Indian Cabinet approves telecom relief package

India’s Union Cabinet approved on Wednesday a profusion of the eagerly anticipated relief package aiming to support the country’s distressed telecom sector by providing the option of converting interest on spectrum dues into government equity.

Prime Minister Narendra Modi’s Union Cabinet confirmed nine structural reforms and five process reforms leading to a transformation of India’s telecom framework. The relief package will carry the rationalization of the Adjusted Gross Revenue (AGR) while providing telecom firms the option of transforming interest on spectrum dues of the four-year moratorium period into government equity and surrendering unused spectrum, sources familiar with the matter told the media.

By converting spectrum dues into equity, the government will be supporting the telcos in attracting and raising funds.

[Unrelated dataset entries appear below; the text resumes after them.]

/-! ## A command -/

/-- `Performed s i t`: the command `i`, performed in `s`, leaves `t`. One constructor for each way a command can end, with
the test that decides it. -/
inductive Performed (s : State) : Instr → State → Prop where
  | initAccepted (fs f0 : Word) (hfs : gt32 fs f32Zero = true) : Performed s (.init fs f0)
      ((((s.accept.write .fs fs).write .inc (incOf f0 fs)).write .idx f32Zero).makeReady)
  | initRejected (fs f0 : Word) (hfs : gt32 fs f32Zero = false) : Performed s (.init fs f0) (s.accept.discard.raise .cfgFs)
  | setf0Ready (f0 : Word) (hr : s.ready = true) : Performed s (.setf0 f0) (s.accept.write .inc (incOf f0 s.fs))
  | setf0NotReady (f0 : Word) (hr : s.ready = false) : Performed s (.setf0 f0) (s.accept.raise .notReady)
  | renderEntry (k : Fin 2048) (hr : s.ready = true) (hk : tableIndex (wrap (advance s.idx s.inc)) = some k) :
      Performed s .render ((s.accept.write .idx (wrap (advance s.idx s.inc))).respond (romRead s.rom k))
  | renderOutOfTable (hr : s.ready = true) (hk : tableIndex (wrap (advance s.idx s.inc)) = none) :
      Performed s .render ((s.accept.write .idx (wrap (advance s.idx s.inc))).raise .idxOob).respondUnspecified
  | renderNotReady (hr : s.ready = false) : Performed s .render (s.accept.raise .notReady).respondUnspecified
  | reserved : Performed s .reserved (s.accept.raise .illegalCmd)

/-- The tests of each command cover every state. -/
theorem exists_performed (i : Instr) (s : State) : ∃ t, Performed s i t := by
  cases i with
  | init fs f0 =>
    cases hfs : gt32 fs f32Zero with
    | true => exact ⟨_, .initAccepted fs f0 hfs⟩
    | false => exact ⟨_, .initRejected fs f0 hfs⟩
  | setf0 f0 =>
    cases hr : s.ready with
    | true => exact ⟨_, .setf0Ready f0 hr⟩
    | false => exact ⟨_, .setf0NotReady f0 hr⟩
  | render =>
    cases hr : s.ready with
    | true =>
      cases hk : tableIndex (wrap (advance s.idx s.inc)) with
      | some k => exact ⟨_, .renderEntry k hr hk⟩
      | none => exact ⟨_, .renderOutOfTable hr hk⟩
    | false => exact ⟨_, .renderNotReady hr⟩
  | reserved => exact ⟨_, .reserved⟩

theorem sampleAt_of_some {p : Word} {k : Fin 2048} (h : tableIndex p = some k) (s : State) :
    s.sampleAt p = (s.write .idx p).respond (romRead s.rom k) := by
  rw [State.sampleAt, h]
  rfl

theorem sampleAt_of_none {p : Word} (h : tableIndex p = none) (s : State) :
    s.sampleAt p = ((s.write .idx p).raise .idxOob).respondUnspecified := by
  rw [State.sampleAt, h]

/-- What is listed is what `exec` answers. -/
theorem Performed.exec_eq {s t : State} {i : Instr} (h : Performed s i t) : exec i s = .next t := by
  cases h with
  | initAccepted fs f0 hfs => exact if_pos hfs
  | initRejected fs f0 hfs => exact if_neg (by rw [hfs]; exact Bool.false_ne_true)
  | setf0Ready f0 hr => exact execSetf0_of_ready f0 hr
  | setf0NotReady f0 hr => exact execSetf0_of_not_ready f0 hr
  | renderEntry k hr hk => exact (execRender_of_ready hr).trans (congrArg _ (sampleAt_of_some hk s.accept))
  | renderOutOfTable hr hk => exact (execRender_of_ready hr).trans (congrArg _ (sampleAt_of_none hk s.accept))
  | renderNotReady hr => exact execRender_of_not_ready hr
  | reserved => rfl

/-- `exec` answers a next state exactly as listed. -/
theorem exec_eq_next_iff {i : Instr} {s t : State} : exec i s = .next t ↔ Performed s i t := by
  refine ⟨fun h => ?_, Performed.exec_eq⟩
  obtain ⟨u, hu⟩ := exists_performed i s
  obtain rfl : u = t := Host.Outcome.next.inj (hu.exec_eq.symm.trans h)
  exact hu

/-- Settles O19: in each way a command can end, the operations it is made of leave these fields as they were. -/
theorem commandFrames : Obligations.CommandFrames := by
  intro i s t h
  cases exec_eq_next_iff.1 h <;> simp [State.memRead]

/-- Settles O22: the tests and the words written in each way to end name none of the fields changed beforehand. -/
theorem commandsReadOnlyTheirRegisters : Obligations.CommandsReadOnlyTheirRegisters := by
  refine ⟨fun s v => ?_, fun f0 s v table => ?_⟩
  · obtain ⟨t, ht⟩ := exists_performed .render s
    refine ⟨t, ht.exec_eq, ?_⟩
    cases ht with
    | renderEntry k hr hk => exact (Performed.renderEntry (s := { s with fs := v }) k hr hk).exec_eq
    | renderOutOfTable hr hk => exact (Performed.renderOutOfTable (s := { s with fs := v }) hr hk).exec_eq
    | renderNotReady hr => exact (Performed.renderNotReady (s := { s with fs := v }) hr).exec_eq
  · obtain ⟨t, ht⟩ := exists_performed (.setf0 f0) s
    refine ⟨t, ht.exec_eq, ?_⟩
    cases ht with
    | setf0Ready _ hr => exact (Performed.setf0Ready (s := { s with idx := v, rom := table }) f0 hr).exec_eq
    | setf0NotReady _ hr => exact (Performed.setf0NotReady (s := { s with idx := v, rom := table }) f0 hr).exec_eq

/-! ## No command writes `-0.0` to IDX (R132) -/

/-- A rounded sum is `-0.0` only for an exact zero sum that was to have that sign: a whole number of units rounds to none. -/
theorem roundSum_ne_negZero {negZero : Bool} {z : Int} (h : z = 0 → negZero = false) :
    roundSum negZero z ≠ 0x80000000#32 := by
  unfold roundSum
  split
  case isTrue hz =>
    rw [h hz]
    decide
  case isFalse hz =>
    have hpos : 1 ≤ roundBits z.natAbs 1 := le_roundBits Nat.one_pos (by decide) (by
      rw [show magOf 1 = 1 from rfl]
      omega)
    intro he
    have hzero : roundBits z.natAbs 1 = 0 := by
      rw [← lowBits_roundTo (decide (z < 0)), he]
      decide
    omega

theorem units_nonpos_of_signBit {w : Word} (hw : isFinite w = true) (h : signBit w = true) : units w ≤ 0 := by
  rw [units_of_finite hw, h]
  exact Int.neg_nonpos_of_nonneg (Int.natCast_nonneg _)

/-- The one pattern with a sign and no units is `-0.0`. -/
theorem eq_negZero {w : Word} (hw : isFinite w = true) (hs : signBit w = true) (hu : units w = 0) : w = 0x80000000#32 := by
  have hm : magOf (lowBits w) = 0 := by
    have h := natAbs_signed (signBit w) (magOf (lowBits w))
    rw [← units_of_finite hw, hu] at h
    exact h.symm
  have hlow : lowBits w = 0 := by
    by_contra hne
    have h0 : 0 < magOf (lowBits w) := magOf_lt (a := 0) ((isFinite_iff w).1 hw) (by omega)
    omega
  rw [← withSign_lowBits w, hs, hlow]
  rfl

theorem nanResult_ne_negZero (op : Config.FpOp) (a b : Word) : nanResult op a b ≠ 0x80000000#32 := by
  intro h
  have hnan := isNaN_nanResult op a b
  rw [h] at hnan
  exact absurd hnan (by decide)

theorem infinity_ne_negZero (neg : Bool) : infinity neg ≠ 0x80000000#32 := by
  cases neg <;> decide

/-- A sum is `-0.0` only for two operands `-0.0`. -/
theorem add32_ne_negZero {a b : Word} (ha : a ≠ 0x80000000#32) : add32 a b ≠ 0x80000000#32 := by
  by_cases hnan : (isNaN a || isNaN b) = true
  · obtain ⟨⟨hadd, -⟩, -⟩ := operations_of_isNaN hnan
    rw [hadd]
    exact nanResult_ne_negZero _ _ _
  obtain ⟨hna, hnb⟩ : ¬isNaN a = true ∧ ¬isNaN b = true := by simpa using hnan
  obtain hfa | ⟨s, rfl⟩ := (kinds a).imp_right (Or.resolve_right · hna) <;>
    obtain hfb | ⟨t, rfl⟩ := (kinds b).imp_right (Or.resolve_right · hnb)
  · rw [add32_of_finite hfa hfb]
    refine roundSum_ne_negZero fun hz => ?_
    by_contra hneg
    obtain ⟨hsa, hsb⟩ : signBit a = true ∧ signBit b = true := by simpa using hneg
    have := units_nonpos_of_signBit hfa hsa
    have := units_nonpos_of_signBit hfb hsb
    exact ha (eq_negZero hfa hsa (by omega))
  · obtain ⟨-, hadd, -⟩ := infinity_absorbs t hfa
    rw [hadd]
    exact infinity_ne_negZero t
  · obtain ⟨hadd, -⟩ := infinity_absorbs s hfb
    rw [hadd]
    exact infinity_ne_negZero s
  · rw [add32, unpack_infinity, unpack_infinity]
    dsimp only
    split
    · exact infinity_ne_negZero s
    · exact nanResult_ne_negZero _ _ _

/-- The wrap subtracts 2048 from a positive number, and so makes no `-0.0`. -/
theorem wrap_ne_negZero {p : Word} (hp : p ≠ 0x80000000#32) : wrap p ≠ 0x80000000#32 := by
  unfold wrap
  split
  case isFalse => exact hp
  case isTrue hge =>
    have hN : isFinite f32N = true := by decide
    obtain hf | ⟨neg, rfl⟩ | hnan := kinds p
    · rw [sub32_of_finite hf hN]
      refine roundSum_ne_negZero fun hz => ?_
      have hs : ¬signBit p = true := fun hs => by
        have := units_nonpos_of_signBit hf hs
        have : 0 < units f32N := by decide
        omega
      rw [Bool.not_eq_true] at hs
      rw [hs, Bool.false_and]
    · obtain ⟨-, -, hsub, -⟩ := infinity_absorbs neg hN
      rw [hsub]
      exact infinity_ne_negZero neg
    · obtain ⟨-, -, hge'⟩ := operations_of_isNaN (a := p) (b := f32N) (by rw [hnan, Bool.true_or])
      exact absurd (hge'.symm.trans hge) Bool.false_ne_true

/-! ## The fault record (R150, R156) -/

/-- No fault: the record is kept while the count goes on. -/
theorem faultsOk_of_accept {s t : State} (h : FaultsOk s) (hf : t.faults = s.faults) (hc : t.commands = s.commands + 1) :
    FaultsOk t := by
  obtain ⟨hord, hpw⟩ := h
  rw [FaultsOk, hf, hc]
  exact ⟨fun e he => (hord e he).imp_right Nat.le_succ_of_le, hpw⟩

/-- One fault: its ordinal is the new count, above every ordinal recorded before. -/
theorem faultsOk_of_raise {s t : State} {r : Fault} (h : FaultsOk s) (hf : t.faults = s.faults ++ [⟨r, s.commands + 1⟩])
    (hc : t.commands = s.commands + 1) : FaultsOk t := by
  obtain ⟨hord, hpw⟩ := h
  rw [FaultsOk, hf, hc]
  constructor
  · intro e he
    rcases List.mem_append.1 he with he | he
    · exact (hord e he).imp_right Nat.le_succ_of_le
    · rw [List.mem_singleton.1 he]
      exact ⟨Nat.succ_pos _, le_rfl⟩
  · refine List.pairwise_append.2 ⟨hpw, List.pairwise_singleton .., fun x hx y hy => ?_⟩
    rw [List.mem_singleton.1 hy]
    exact Nat.lt_succ_of_le (hord x hx).2

/-! ## The invariant -/

/-- Settles O23: nothing is listed in the table or recorded, READY is 0, and IDX stores the unwritten word. -/
theorem resetMeetsInvariant : Obligations.ResetMeetsInvariant :=
  ⟨romWf_reset, Bool.false_ne_true.elim, by decide, List.forall_mem_nil _, .nil⟩

/-- The reset event leaves the fields of the reset state, but for the table, which it keeps. -/
theorem inv_resetEvent {s : State} (h : s.Inv) : s.resetEvent.Inv := by
  obtain ⟨hrom, -⟩ := h
  obtain ⟨-, hready, hidx, hfaults⟩ := resetMeetsInvariant
  exact ⟨hrom, hready, hidx, hfaults⟩

/-- Every command keeps the invariant, in each way it can end. -/
theorem Performed.inv {s t : State} {i : Instr} (h : Performed s i t) (hs : s.Inv) : t.Inv := by
  obtain ⟨hrom, hfs, hidx, hfaults⟩ := hs
  have hphase : wrap (advance s.idx s.inc) ≠ 0x80000000#32 := wrap_ne_negZero (add32_ne_negZero hidx)
  cases h with
  | initAccepted fs f0 h => exact ⟨hrom, fun _ => h, (by decide : f32Zero ≠ 0x80000000#32), faultsOk_of_accept hfaults rfl rfl⟩
  | initRejected fs f0 h =>
    exact ⟨hrom, Bool.false_ne_true.elim, (by decide : unwrittenWord ≠ 0x80000000#32), faultsOk_of_raise hfaults rfl rfl⟩
  | setf0Ready f0 hr => exact ⟨hrom, hfs, hidx, faultsOk_of_accept hfaults rfl rfl⟩
  | setf0NotReady f0 hr => exact ⟨hrom, hfs, hidx, faultsOk_of_raise hfaults rfl rfl⟩
  | renderEntry k hr hk => exact ⟨hrom, hfs, hphase, faultsOk_of_accept hfaults rfl rfl⟩
  | renderOutOfTable hr hk => exact ⟨hrom, hfs, hphase, faultsOk_of_raise hfaults rfl rfl⟩
  | renderNotReady hr => exact ⟨hrom, hfs, hidx, faultsOk_of_raise hfaults rfl rfl⟩
  | reserved => exact ⟨hrom, hfs, hidx, faultsOk_of_raise hfaults rfl rfl⟩

/-- Settles O24: a step holds the state, resets it or performs a command, and the port is no part of the invariant. -/
theorem stepKeepsInvariant : Obligations.StepKeepsInvariant := by
  intro s t hs h
  obtain rfl | ⟨rest, rfl⟩ | ⟨cw, rest, h⟩ := step_cases h
  · exact hs
  · exact inv_resetEvent (s := { s with port := rest }) hs
  · exact (exec_eq_next_iff.1 h).inv (s := { s with port := rest }) hs

end Sys2Proof.Proofs
end

section
/-! The reference table against the sine (R31, R32): its symmetries reduce a claim to the 513 listed words of the first
quadrant; a check of those against a Taylor polynomial, and the polynomial's distance from the sine, give the rest. -/

namespace Sys2Proof.Proofs

open Sys2Proof.Machine

/-! ## The sign flipped -/

theorem signBit_flipSign (w : Word) : signBit (flipSign w) = !signBit w := by
  rw [signBit, signBit, flipSign, BitVec.msb_xor, show (0x80000000#32).msb = true by decide, Bool.xor_true]

theorem lowBits_flipSign (w : Word) : lowBits (flipSign w) = lowBits w := by
  rw [lowBits, lowBits, flipSign, BitVec.toNat_xor, Nat.xor_mod_two_pow,
    show (0x80000000#32).toNat % 2 ^ 31 = 0 by decide, Nat.xor_zero]

theorem isFinite_flipSign (w : Word) : isFinite (flipSign w) = isFinite w := by
  rw [Bool.eq_iff_iff, isFinite_iff, isFinite_iff, lowBits_flipSign]

theorem value_flipSign {w : Word} (h : isFinite w = true) : value (flipSign w) = -value w := by
  rw [value_of_finite h, value_of_finite ((isFinite_flipSign w).trans h), signBit_flipSign, lowBits_flipSign]
  cases signBit w <;> simp [neg_div]

/-! ## The table from its first quadrant -/

/-- The positive half wave, indices 0 to 1024: the quadrant, and the quadrant read backwards. -/
def halfWave (m : Nat) : Word := quadrantEntry (min m (1024 - m))

theorem halfWave_reflect {m : Nat} (h : m ≤ 1024) : halfWave (1024 - m) = halfWave m := by
  rw [halfWave, halfWave, Nat.sub_sub_self h, min_comm]

theorem sineRomRef_of_le {k : Fin 2048} (h : k.val ≤ 1024) : sineRomRef k = halfWave k.val := by
  unfold sineRomRef halfWave
  split
  · rw [min_eq_left (by omega)]
  · rw [min_eq_right (by omega)]

theorem sineRomRef_of_gt {k : Fin 2048} (h : 1024 < k.val) : sineRomRef k = flipSign (halfWave (k.val - 1024)) := by
  unfold sineRomRef halfWave
  rw [if_neg (by omega), if_neg (by omega)]
  split
  · rw [min_eq_left (by omega)]
  · rw [min_eq_right (by omega), show 1024 - (k.val - 1024) = 2048 - k.val by omega]

theorem quadrant_length : quadrant.length = 513 := by decide +kernel

/-- What holds of each listed word with its index holds of each entry of the quadrant. -/
theorem quadrantEntry_of_listed (P : Word → Nat → Prop) (h : ∀ p ∈ quadrant.zipIdx, P (BitVec.ofNat 32 p.1) p.2)
    {j : Nat} (hj : j ≤ 512) : P (quadrantEntry j) j := by
  have hlt : j < quadrant.length := by
    rw [quadrant_length]
    omega
  rw [quadrantEntry, List.getD_eq_getElem _ _ hlt]
  exact h (quadrant[j], j) (List.mk_mem_zipIdx_iff_getElem?.2 (List.getElem?_eq_getElem hlt))

/-! ## The range of the entries (P2 of R31) -/

theorem quadrant_in_range : ∀ p ∈ quadrant.zipIdx, isFinite (BitVec.ofNat 32 p.1) = true ∧
    0 ≤ value (BitVec.ofNat 32 p.1) ∧ value (BitVec.ofNat 32 p.1) ≤ 1 := by
  decide +kernel

theorem halfWave_in_range (m : Nat) : isFinite (halfWave m) = true ∧ 0 ≤ value (halfWave m) ∧ value (halfWave m) ≤ 1 :=
  quadrantEntry_of_listed (fun w _ => isFinite w = true ∧ 0 ≤ value w ∧ value w ≤ 1) quadrant_in_range (by omega)

theorem sineRomRef_inUnitRange : InUnitRange sineRomRef := by
  intro k
  rcases le_or_gt k.val 1024 with h | h
  · obtain ⟨hfin, hpos, hle⟩ := halfWave_in_range k.val
    rw [sineRomRef_of_le h]
    exact ⟨hfin, by linarith, hle⟩
  · obtain ⟨hfin, hpos, hle⟩ := halfWave_in_range (k.val - 1024)
    rw [sineRomRef_of_gt h, isFinite_flipSign, value_flipSign hfin]
    exact ⟨hfin, by linarith, by linarith⟩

In principle, the relief package will support Vodafone Idea — which was on the edge of declaring bankruptcy. It will offer the telco the opportunity to boost its business and manage its dues to the government over an extended period, while freeing itself from an existential financial crisis.

The package will also include telco firms Reliance Jio, Airtel, and others that will benefit from the four-year moratorium on payments leading the way for reforms in India’s telecommunications sector.

The relief package approval came six weeks after Indian billionaire Kumar Mangalam Birla submitted his resignation as Vodafone Idea’s chairman on August 4.

On that same day, stock exchanges demanded an explanation concerning a letter sent on June 7 by Birla to the Cabinet Secretary bidding his stakes in the telco to the government or any firm approved by the government for free.

The government’s relief package is deemed immensely beneficial to Vodafone Idea and Bharti Airtel since both firms will have to compensate their share of AGR dues. Even though both companies are in distress due to their financial situation, Vodafone Idea is in a much heavier quandary as its statutory dues have been accumulating for the past couple of years.

“Overall, the telecom relief package is likely to outline reforms for the sector by way of granting moratorium or unpaid dues, redefining AGR prospectively, and cutting Spectrum Usage Charges,” the source highlighted.

Experts vocalized their fears by stating that giving the government equity in the sector’s telcos could turn the Indian telecom market into a duopoly where both parties could potentially dominate the market.

While the Indian government holds the upper hand in this situation – given that most telecom firms are in dept of AGR payments – a gathering of the country’s telecom companies are bluntly expressing their worries on surrendering some of the companies’ equities to the government, even if it would liberate them from their debt.

Regardless of any futuristic concerns telcos might hold, India’s providers have actively acknowledged the need for governmental support to eliminate current and potential threats the sector might be exposed to.